Crop production manager James Beamish was sceptical when the farm got involved with the project back in 2010, but it has enabled him to see first hand the effect of their practices on the surrounding landscape and how they might contribute to pollution mitigation measures.

“The research has had a very positive impact on both reducing any pollution and improving management practices on the farm itself,” says Mr Beamish.

Field-scale tests

Researchers are using nine fields across 143ha to test measures designed to reduce diffuse pollution into a watercourse through the middle of the block.

These have included cover crops and reduced cultivations to cut the loss of nitrate, phosphate and sediment, with assessments of their cost impact.

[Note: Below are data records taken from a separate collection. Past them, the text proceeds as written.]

/-! ### The parts of a record -/

theorem answers_opens {i : Instr} {p : Phase} {s : State} (hi : Opens i p) (hph : s.ph ∈ betweenRecords) :
    Answers [i] [0x0000#16] s (openRecord p s) :=
  .single (hi.exec_between hph) rfl

theorem answers_feedAll (m : List Byte) {s : State} (hph : s.ph ∈ [Phase.gmsg, .vmsg]) :
    Answers (feedAll m) (List.replicate m.length 0x0000#16) s { s with acc := absorbAll s.acc m } := by
  induction m generalizing s with
  | nil => exact .nil s
  | cons b m ih => exact .cons (exec_feed_message hph) rfl (ih hph)

/-- A command that opens a record, and the bytes of a message. -/
theorem answers_open_feedAll {i : Instr} {p : Phase} {s : State} (hi : Opens i p) (hph : s.ph ∈ betweenRecords)
    (m : List Byte) :
    Answers (i :: feedAll m) (List.replicate (m.length + 1) 0x0000#16) s
      { s with acc := fold m, exp := 0x00000000#32, idx := 0#2, ph := p } := by
  have hp : p ∈ [Phase.gmsg, .vmsg] := by obtain ⟨_, rfl⟩ | ⟨_, rfl⟩ := hi <;> simp
  exact (answers_opens hi hph).append (answers_feedAll m (s := openRecord p s) hp)

theorem answers_emit {s : State} (hph : s.ph ∈ [Phase.gmsg, .gout]) (hidx : s.idx ≠ 3#2) :
    Answers [.emit] [byteWord (checkByte (finalXor s.acc) s.idx)] s { s with idx := s.idx + 1#2, ph := .gout } := by
  have hexec := exec_emit_generating hph
  rw [afterEmit_of_ne_last hidx] at hexec
  rw [byteWord, ← responseWord_byte]
  exact .single hexec rfl

theorem answers_emit_last {s : State} (hph : s.ph ∈ [Phase.gmsg, .gout]) (hidx : s.idx = 3#2) :
    Answers [.emit] [byteWord (checkByte (finalXor s.acc) s.idx)] s { s with idx := 0#2, ph := .gdone } := by
  have hexec := exec_emit_generating hph
  rw [afterEmit_of_last hidx] at hexec
  rw [byteWord, ← responseWord_byte]
  exact .single hexec rfl

/-- The four check bytes go out in wire order, and the record ends. -/
theorem answers_emitFour {s : State} (hph : s.ph = .gmsg) (hidx : s.idx = 0#2) :
    Answers emitFour ((wireBytes (finalXor s.acc)).map byteWord) s { s with idx := 0#2, ph := .gdone } := by
  obtain ⟨acc, exp, idx, ph, cause, input, output⟩ := s
  subst hph hidx
  have h0 := answers_emit (s := ⟨acc, exp, 0#2, .gmsg, cause, input, output⟩) (by simp) (by simp)
  have h1 := answers_emit (s := ⟨acc, exp, 1#2, .gout, cause, input, output⟩) (by simp) (by simp)
  have h2 := answers_emit (s := ⟨acc, exp, 2#2, .gout, cause, input, output⟩) (by simp) (by simp)
  have h3 := answers_emit_last (s := ⟨acc, exp, 3#2, .gout, cause, input, output⟩) (by simp) rfl
  exact h0.append (h1.append (h2.append h3))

This part of the project has been in collaboration with distributor Frontier and machinery manufacturer Vaderstad and began in summer 2013.

High-tech monitoring systems sampling nutrient and sediment levels in the stream every 30min can attribute any spikes to rainfall events, run-off or management inputs on the land.

This runs alongside sampling from porous pots at 90cm depth to examine what is lost down the soil profile, and also the water flowing from field drains.

Mr Beamish established a cover crop of oilseed radish immediately after harvest 2013 in seven of the nine fields, with five receiving a starter fertiliser.

Radish was chosen for its large, soil-conditioning taproot, high retention of nutrients and ability to suppress beet cyst nematode.

The remaining two fields in the block were ploughed and left over-winter as a control.

Prof Lovett says that he was expecting some effect from the cover crop being established over winter, but nothing like the results they recorded.

In the cover-cropped fields, porous pots recorded 0.25-1.37mg nitrate/litre, compared with 11 and 17.5mg nitrate/litre under the two ploughed fields. Concentrations in drain flow were also much lower from fields with cover crops.

“There was a striking difference, with the cover crop stopping nitrogen being lost by almost eliminating leaching and mopping up nutrients left in the soil from the previous year,” he says.

Hydrologist at the UEA and fellow project leader Kevin Hiscock says these effects have been seen in small plot trials before, but this has demonstrated the effect on a farm scale.

“Also, the nitrogen in the cover-crop canopy from tissue tests was in the region of 70kg/ha, so the farm sees that as a very useful ‘green manure’,” he adds.

Cover-crop caution

The results show cover crops may play a vital role in not only preventing environmental harm, but also help farmers to make better use of applied fertiliser.

The team also observed no difference in N take-up where starter fertiliser was used and cover crops also boosted soil invertebrates such as earthworms.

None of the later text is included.